On the moment you too experience the “blue sky” ice cream you also feel what is it like. And somehow you believe that now you have a better idea of how others feel when they taste it. You may never know exactly how they feel, but you have the ability to empathize with them. So you know more about others and the world. And you also have now access to information to use in the future.
These aesthetic experiences provide you with a new set of tools for creation, for manipulation and for expressing something through objects, analogies or even, new forms of languages that prior to your experience did not exist at all. Therefore they are important. They are a new and useful resource to build new things or to mix with others that already exist to whatever end you pursuit.
Of course, if the idea is to increase knowledge and the basic materials, the building blocks with which you create “worlds”, then it is of extreme importance to push boundaries, to experience and manipulate new concepts. To drag them around and to shape them in new ways. As any other kind of knowledge it is important to play with it, to give space to chance, and to simply use it to see if something good comes out of it, to understand its usefulness, patterns or rules.
So, like any other form of knowledge, it is very important to experience with the arts. Sometimes people don’t understand why people receive money to make up “stupid contemporary art works” or things that make no sense simply because they don’t value them or don’t recognize their usefulness or even they feel threatened and mocked when some work challenges the values of their society or context. Well, perhaps it’s just something that has to be done. It’s a means to a better end. It’s just like trying out different doses of reagent in a lab.
Sometimes one has to experience really strange things, to push boundaries and to see those effects on themselves and on others so we all acquire this knowledge. This kind of non measurable, non quantifiable and ineffable knowledge, that will play with our emotions, moods and affects and that in the end will make us all richer and wiser.
Finally, even if you recognize that there is, in fact, some kind of knowledge associated with the arts, with the mere aesthetic experience, you still might not recognize its boundaries or its practical application given that you feel that it cannot be “mixed” with the “traditional symbolic knowledge” and notations one uses in maths or biology for instance.
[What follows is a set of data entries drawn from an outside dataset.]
-- ==== Sys2Proof/Laws/Clock.lean ====
section
/-!
SUPPORT. What the order in which the clock takes the events of one moment can be: mergeReached says it once.
-/

namespace Sys2Proof.Machine

/-- Picking events reads free values and changes nothing else. -/
theorem mergeReached_state (fuel : Nat) (reached due : List Instr) (s : State) :
    (mergeReached fuel reached due s).2 = { s with freeCount := (mergeReached fuel reached due s).2.freeCount } := by
  induction fuel generalizing reached due s with
  | zero => rfl
  | succ fuel ih =>
    cases reached with
    | nil => rfl
    | cons r rs =>
      simp only [mergeReached]
      split <;> exact (ih ..).trans rfl

/-- What is picked was reached or due. -/
theorem mem_of_mem_mergeReached {c : Instr} (fuel : Nat) (reached due : List Instr) (s : State)
    (h : c ∈ (mergeReached fuel reached due s).1) : c ∈ reached ∨ c ∈ due := by
  induction fuel generalizing reached due s with
  | zero => exact .inl h
  | succ fuel ih =>
    cases reached with
    | nil => cases h
    | cons r rs =>
      simp only [mergeReached] at h
      rcases List.mem_cons.1 h with h | h
      · rw [h, List.getD_eq_getElem?_getD]
        cases e : ((r :: rs) ++ due)[Config.dueChoice (takeFree s).1 % (rs.length + 1 + due.length)]? with
        | none => simp
        | some x => simpa [or_assoc] using List.mem_of_getElem? e
      · split at h
        · exact (ih _ _ _ h).imp (fun m => List.mem_of_mem_eraseIdx m) id
        · exact (ih _ _ _ h).imp id (fun m => List.mem_of_mem_eraseIdx m)

/-- All that was reached is picked. -/
theorem mem_mergeReached {c : Instr} (fuel : Nat) (reached due : List Instr) (s : State)
    (hf : reached.length + due.length ≤ fuel) (h : c ∈ reached) : c ∈ (mergeReached fuel reached due s).1 := by
  induction fuel generalizing reached due s with
  | zero => exact h
  | succ fuel ih =>
    cases reached with
    | nil => cases h
    | cons r rs =>
      simp only [mergeReached]
      have hk : Config.dueChoice (takeFree s).1 % (rs.length + 1 + due.length) < rs.length + 1 + due.length :=
        Nat.mod_lt _ (by omega)
      generalize Config.dueChoice (takeFree s).1 % (rs.length + 1 + due.length) = k at hk
      simp only [List.length_cons] at hf
      rw [List.mem_cons]
      split
      · rename_i hlt
        by_cases hc : c ∈ (r :: rs).eraseIdx k
        · right
          refine ih _ _ _ ?_ hc
          have := List.length_eraseIdx_of_lt (l := r :: rs) (i := k) (by simpa using hlt)
          simp only [List.length_cons] at this
          omega
        · left
          obtain ⟨i, hi, rfl⟩ := List.mem_iff_getElem.1 h
          have e : i = k := by
            by_contra hne
            exact hc (List.mem_eraseIdx_iff_getElem.2 ⟨i, hi, hne, rfl⟩)
          subst e
          rw [List.getD_eq_getElem?_getD, List.getElem?_append_left hi, List.getElem?_eq_getElem hi]
          rfl
      · right
        refine ih _ _ _ ?_ h
        have := List.length_eraseIdx_of_lt (l := due) (i := k - (rs.length + 1)) (by omega)
        simp only [List.length_cons]
        omega

end Sys2Proof.Machine
end

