@[simp] theorem State.setDown_cfg (s : State) (p : Port) (q : List Descriptor) : (s.setDown p q).cfg = s.cfg := rfl
@[simp] theorem State.setDown_flows (s : State) (p : Port) (q : List Descriptor) : (s.setDown p q).flows = s.flows := rfl
@[simp] theorem State.setDown_ports (s : State) (p : Port) (q : List Descriptor) : (s.setDown p q).ports = s.ports := rfl
@[simp] theorem State.setDown_pool (s : State) (p : Port) (q : List Descriptor) : (s.setDown p q).pool = s.pool := rfl
@[simp] theorem State.setDown_tenants (s : State) (p : Port) (q : List Descriptor) : (s.setDown p q).tenants = s.tenants := rfl
@[simp] theorem State.setDown_share (s : State) (p : Port) (q : List Descriptor) : (s.setDown p q).share = s.share := rfl
@[simp] theorem State.setDown_sched (s : State) (p : Port) (q : List Descriptor) : (s.setDown p q).sched = s.sched := rfl
@[simp] theorem State.setDown_links (s : State) (p : Port) (q : List Descriptor) : (s.setDown p q).links = s.links := rfl
@[simp] theorem State.setDown_time (s : State) (p : Port) (q : List Descriptor) : (s.setDown p q).time = s.time := rfl
@[simp] theorem State.setDown_firing (s : State) (p : Port) (q : List Descriptor) : (s.setDown p q).firing = s.firing := rfl
@[simp] theorem State.setDown_qual (s : State) (p : Port) (q : List Descriptor) : (s.setDown p q).qual = s.qual := rfl
@[simp] theorem State.setDown_mgmt (s : State) (p : Port) (q : List Descriptor) : (s.setDown p q).mgmt = s.mgmt := rfl
@[simp] theorem State.setDown_store (s : State) (p : Port) (q : List Descriptor) : (s.setDown p q).store = s.store := rfl
@[simp] theorem State.setDown_startup (s : State) (p : Port) (q : List Descriptor) : (s.setDown p q).startup = s.startup := rfl
@[simp] theorem State.setDown_ev (s : State) (p : Port) (q : List Descriptor) : (s.setDown p q).ev = s.ev := rfl
@[simp] theorem State.setDown_freeCount (s : State) (p : Port) (q : List Descriptor) : (s.setDown p q).freeCount = s.freeCount := rfl
@[simp] theorem State.setDown_pending (s : State) (p : Port) (q : List Descriptor) : (s.setDown p q).pending = s.pending := rfl

@[simp] theorem State.setBucket_cfg (s : State) (i : BucketId) (b : Bucket) : (s.setBucket i b).cfg = s.cfg := rfl
@[simp] theorem State.setBucket_flows (s : State) (i : BucketId) (b : Bucket) : (s.setBucket i b).flows = s.flows := rfl
@[simp] theorem State.setBucket_ports (s : State) (i : BucketId) (b : Bucket) : (s.setBucket i b).ports = s.ports := rfl
@[simp] theorem State.setBucket_queues (s : State) (i : BucketId) (b : Bucket) : (s.setBucket i b).queues = s.queues := rfl
@[simp] theorem State.setBucket_pool (s : State) (i : BucketId) (b : Bucket) : (s.setBucket i b).pool = s.pool := rfl
@[simp] theorem State.setBucket_tenants (s : State) (i : BucketId) (b : Bucket) : (s.setBucket i b).tenants = s.tenants := rfl
@[simp] theorem State.setBucket_share (s : State) (i : BucketId) (b : Bucket) : (s.setBucket i b).share = s.share := rfl
@[simp] theorem State.setBucket_links (s : State) (i : BucketId) (b : Bucket) : (s.setBucket i b).links = s.links := rfl
@[simp] theorem State.setBucket_time (s : State) (i : BucketId) (b : Bucket) : (s.setBucket i b).time = s.time := rfl
@[simp] theorem State.setBucket_firing (s : State) (i : BucketId) (b : Bucket) : (s.setBucket i b).firing = s.firing := rfl
@[simp] theorem State.setBucket_qual (s : State) (i : BucketId) (b : Bucket) : (s.setBucket i b).qual = s.qual := rfl
@[simp] theorem State.setBucket_mgmt (s : State) (i : BucketId) (b : Bucket) : (s.setBucket i b).mgmt = s.mgmt := rfl
@[simp] theorem State.setBucket_store (s : State) (i : BucketId) (b : Bucket) : (s.setBucket i b).store = s.store := rfl
@[simp] theorem State.setBucket_startup (s : State) (i : BucketId) (b : Bucket) : (s.setBucket i b).startup = s.startup := rfl
@[simp] theorem State.setBucket_ev (s : State) (i : BucketId) (b : Bucket) : (s.setBucket i b).ev = s.ev := rfl
@[simp] theorem State.setBucket_freeCount (s : State) (i : BucketId) (b : Bucket) : (s.setBucket i b).freeCount = s.freeCount := rfl
@[simp] theorem State.setBucket_pending (s : State) (i : BucketId) (b : Bucket) : (s.setBucket i b).pending = s.pending := rfl
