/-! ## The backhaul arbiters -/

/-- The aged heads leave; nothing else moves. -/
theorem ageHeads_spec (i : Tenant) (q : List Descriptor) (s : State) :
    Calm s (ageHeads i q s) ∧ (∀ p, ((ageHeads i q s).port p).tx = (s.port p).tx) ∧
      (ageHeads i q s).queues =
        { s.queues with
          tenant := tset s.queues.tenant i (q.dropWhile (isAged s.now (s.tenantCfg i).maxAge)) } ∧
      ∀ c, c ∈ s.pool.free → c ∈ (ageHeads i q s).pool.free := by
  induction q generalizing s with
  | nil => exact ⟨queues_calm s _, fun _ => rfl, rfl, fun _ h => h⟩
  | cons d rest ih =>
    unfold ageHeads
    by_cases hd : isAged s.now (s.tenantCfg i).maxAge d = true
    · rw [if_pos hd]
      have h1 : Still s (discardAged i d s) := by
        have h0 : Still s ((freeCells d s).setTenant i { s.tenant i with aged := (s.tenant i).aged + 1 }) := by
          have ht : ∀ k, (((freeCells d s).setTenant i { s.tenant i with aged := (s.tenant i).aged + 1 }).tenant k)
              = if k = i then { s.tenant i with aged := (s.tenant i).aged + 1 } else s.tenant k := by
            intro k
            simp only [State.tenant, State.setTenant, freeCells, tget_tset, eq_comm]
          refine ⟨?_, rfl, fun _ => rfl, fun _ h => List.mem_append_right _ h⟩
          intro a ha
          cases a <;> first
            | rfl | exact absurd ha (by decide)
            | (intro k; rw [ht]; split <;> simp_all)
            | exact fun _ => rfl | exact fun _ _ => rfl | exact fun _ _ _ => rfl | exact fun _ => ⟨rfl, rfl⟩
        exact h0.trans (raise_still _ _ _ rfl)
      obtain ⟨hc, hx, hq, hf⟩ := ih (discardAged i d s)
      have hnow : (discardAged i d s).now = s.now := by simp [State.now, h1.1.time]
      have hcfg : (discardAged i d s).tenantCfg i = s.tenantCfg i := by simp [State.tenantCfg, h1.1.cfg]
      refine ⟨h1.1.trans hc, fun p => (hx p).trans (h1.2.2.1 p), ?_, fun c hc => hf c (h1.2.2.2 c hc)⟩
      rw [hq, hnow, hcfg, h1.2.1, List.dropWhile_cons_of_pos hd]
    · rw [if_neg hd]
      refine ⟨queues_calm s _, fun _ => rfl, ?_, fun _ h => h⟩
      rw [List.dropWhile_cons_of_neg hd]
      rfl

theorem mem_dropWhile_or {α : Type} (f : α → Bool) (q : List α) (d : α) (h : d ∈ q) : d ∈ q.dropWhile f ∨ f d = true := by
  induction q with
  | nil => cases h
  | cons x rest ih =>
    by_cases hx : f x = true
    · rw [List.dropWhile_cons_of_pos hx]
      rcases List.mem_cons.1 h with rfl | h
      · exact .inr hx
      · exact ih h
    · rw [List.dropWhile_cons_of_neg hx]; exact .inl h

theorem examine_departs (l : Link) (i : Tenant) (s : State) :
    Departs s (examine l i s) ∧ ∀ p, ((examine l i s).port p).tx = (s.port p).tx := by
  obtain ⟨hc, hx, hq, hf⟩ := ageHeads_spec i (s.tenantQ i) s
  have h1 : Departs s (ageHeads i (s.tenantQ i) s) := by
    refine ⟨hc, ?_⟩
    have hnow : (ageHeads i (s.tenantQ i) s).now = s.now := by simp [State.now, hc.time]
    have hage : ∀ k, (ageHeads i (s.tenantQ i) s).tenantCfg k = s.tenantCfg k := by
      intro k; simp [State.tenantCfg, hc.cfg]
    have hT : ∀ k, (ageHeads i (s.tenantQ i) s).tenantQ k
        = if k = i then (s.tenantQ i).dropWhile (isAged s.now (s.tenantCfg i).maxAge) else s.tenantQ k := by
      intro k
      unfold State.tenantQ at hq ⊢
      rw [hq]
      exact tget_tset ..
    constructor
    · exact fun p x h => (hx p).trans h
    · intro k
      rw [hT]
      split
      · next hk => subst hk; exact List.dropWhile_suffix _
      · exact List.suffix_refl _
    · intro k d hd
      rw [hT]
      split
      · next hk =>
        subst hk
        rcases mem_dropWhile_or (isAged s.now (s.tenantCfg k).maxAge) _ d hd with h | h
        · exact .inl h
        · rw [hnow, hage]; exact .inr (.inr h)
      · exact .inl hd
    · rw [hq]
    · intro d h; rw [hq]; exact .inl h
    · intro k; rw [hq]
    · intro k d h; rw [hq]; exact .inl h
    · intro k; rw [hq]
    · intro k d h; rw [hq]; exact .inl h
    · intro k f h; unfold State.localQ; rw [hq]; exact .inl h
    · exact hf
    · exact fun p _ => ⟨hx p, by unfold State.localQ; rw [hq]⟩
  unfold examine
  simp only
  split
  · exact ⟨h1, hx⟩
  · exact ⟨h1.trans (kick_still _ _).departs, hx⟩

theorem startPool_started {s : State} {q : QueueSet} {u : State} (l : Link) (d : Descriptor) (bytes : List Byte)
    (h : Still { s with queues := q } u) : Started s (startPool l d bytes u) (.bh l) (.pool d) q :=
  started_of_still (h.trans (charge_still _ _ _ (by simp)))

theorem pointer_still (s : State) (p : PerLink Tenant) : Still s { s with sched := { s.sched with pointer := p } } := by
  have hb : ∀ b, (({ s with sched := { s.sched with pointer := p } } : State).bucket b) = s.bucket b := by
    intro b; cases b <;> rfl
  refine ⟨?_, rfl, fun _ => rfl, fun _ h => h⟩
  intro a ha
  cases a <;> first
    | rfl | exact absurd ha (by decide) | exact (fun b => by rw [hb]; exact ⟨rfl, rfl⟩)
    | exact fun _ => rfl | exact fun _ _ => rfl | exact fun _ _ _ => rfl | exact fun _ => ⟨rfl, rfl⟩ | exact fun _ => ⟨rfl, rfl, rfl⟩

theorem startTenant_departs (l : Link) (i : Tenant) (d : Descriptor) (rest : List Descriptor) (s : State)
    (ready : Ready s (.bh l)) (hq : s.tenantQ i = d :: rest) : Departs s (startTenant l i d rest s) := by
  unfold startTenant
  exact (startPool_started l d d.frame
    (((charge_still (.tenant i) d.length (s.setTenantQ i rest) (by simp)).trans (pointer_still _ _)))).kick.ofTenant ready hq

theorem walk_departs (l : Link) (ts : List Tenant) (s : State) (ready : Ready s (.bh l)) :
    Departs s (walk l ts s) := by
  induction ts generalizing s with
  | nil => exact Departs.refl s
  | cons i ts ih =>
    unfold walk
    split
    · obtain ⟨h1, hx⟩ := examine_departs l i s
      have ready1 := ready.of h1 hx
      simp only
      split
      · exact h1.trans (ih _ ready1)
      · next d rest hq =>
        have ht := touch_still (.tenant i) (examine l i s) (by simp)
        have ready2 := ready1.of ht.departs ht.2.2.1
        split
        · refine h1.trans (ht.departs.trans (startTenant_departs l i d rest _ ready2 ?_))
          simp only [State.tenantQ, ht.2.1]; exact hq
        · exact h1.trans (ht.departs.trans (ih _ ready2))
    · exact ih s ready

theorem dropRefused_departs (l : Link) (s : State) :
    Departs s (dropRefused l s) ∧ ∀ p, ((dropRefused l s).port p).tx = (s.port p).tx := by
  refine ⟨⟨?_, ?_⟩, fun _ => rfl⟩
  · intro a ha
    cases a <;> first | rfl | exact absurd ha (by decide) | exact fun _ => rfl | exact fun _ _ => rfl | exact fun _ _ _ => rfl | exact fun _ => ⟨rfl, rfl⟩ | exact fun _ => ⟨rfl, rfl, rfl⟩
  · constructor
    · exact fun _ _ h => h
    · exact fun _ => List.suffix_refl _
    · exact fun _ _ h => .inl h
    · exact List.suffix_refl _
    · exact fun _ h => .inl h
    · intro k
      simp only [dropRefused, freeAll]
      rw [PerLink.get_set]
      split
      · next hk => subst hk; exact List.dropWhile_suffix _
      · exact List.suffix_refl _
    · intro k d hd
      simp only [dropRefused, freeAll]
      rw [PerLink.get_set]
      split
      · next hk =>
        subst hk
        rcases mem_dropWhile_or (testRefused (s.ctx k)) _ d hd with h | h
        · exact .inl h
        · exact .inr (.inr h)
      · exact .inl hd
    · exact fun _ => List.suffix_refl _
    · exact fun _ _ h => .inl h
    · exact fun _ _ h => .inl h
    · exact fun c hc => List.mem_append_right _ hc
    · exact fun _ _ => ⟨rfl, rfl⟩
Therefore you could still question its utility in a pragmatic world.
If you are thinking this way, then you are thinking of yourself as a brain living in a void. For as much as you may understand neurobiology right now we are limited and do not understand all the processes of the brain, consciousness and the flow of life in general. The mere existence of experiences that we cannot express in language tells a lot about our own limitations. And again, our mind does not exist without a body, neither without emotions, moods and affects. So, if there is knowledge associated with the way we interact and empathize with others in general, and that affects and shape us as human beings, and more, interferes constantly in our daily lives with our activities in general, it has to mean something. We may not know exactly how, or how to deal with it exactly, but that doesn’t mean it’s not useful or valuable. On the contrary, it just means we are ignorant towards it, and therefore should explore it further to learn to take the best out of it.